§ **REQUIREMENT**
Everything in the data below is left aside except the lines from the one containing "deriving DecidableEq, Repr" through the one containing "own port). -/"; repeat those exactly.

........

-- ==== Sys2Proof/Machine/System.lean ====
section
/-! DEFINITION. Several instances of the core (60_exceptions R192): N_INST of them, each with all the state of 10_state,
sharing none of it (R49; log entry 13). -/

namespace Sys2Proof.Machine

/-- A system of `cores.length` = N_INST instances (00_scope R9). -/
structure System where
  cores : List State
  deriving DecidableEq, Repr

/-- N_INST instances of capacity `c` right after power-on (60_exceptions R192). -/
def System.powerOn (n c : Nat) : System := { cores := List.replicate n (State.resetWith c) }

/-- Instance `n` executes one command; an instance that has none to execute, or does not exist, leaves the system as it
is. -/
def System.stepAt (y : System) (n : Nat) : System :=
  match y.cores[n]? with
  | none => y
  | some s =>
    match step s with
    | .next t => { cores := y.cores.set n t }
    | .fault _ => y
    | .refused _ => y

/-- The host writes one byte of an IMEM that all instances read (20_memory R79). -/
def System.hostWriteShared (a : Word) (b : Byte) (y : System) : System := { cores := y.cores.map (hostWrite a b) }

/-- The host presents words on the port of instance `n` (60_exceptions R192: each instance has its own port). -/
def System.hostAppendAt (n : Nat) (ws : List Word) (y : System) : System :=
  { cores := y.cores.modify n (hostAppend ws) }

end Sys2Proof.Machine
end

........

§ **SOLUTION**
  deriving DecidableEq, Repr

/-- N_INST instances of capacity `c` right after power-on (60_exceptions R192). -/
def System.powerOn (n c : Nat) : System := { cores := List.replicate n (State.resetWith c) }

/-- Instance `n` executes one command; an instance that has none to execute, or does not exist, leaves the system as it
is. -/
def System.stepAt (y : System) (n : Nat) : System :=
  match y.cores[n]? with
  | none => y
  | some s =>
    match step s with
    | .next t => { cores := y.cores.set n t }
    | .fault _ => y
    | .refused _ => y

/-- The host writes one byte of an IMEM that all instances read (20_memory R79). -/
def System.hostWriteShared (a : Word) (b : Byte) (y : System) : System := { cores := y.cores.map (hostWrite a b) }

/-- The host presents words on the port of instance `n` (60_exceptions R192: each instance has its own port). -/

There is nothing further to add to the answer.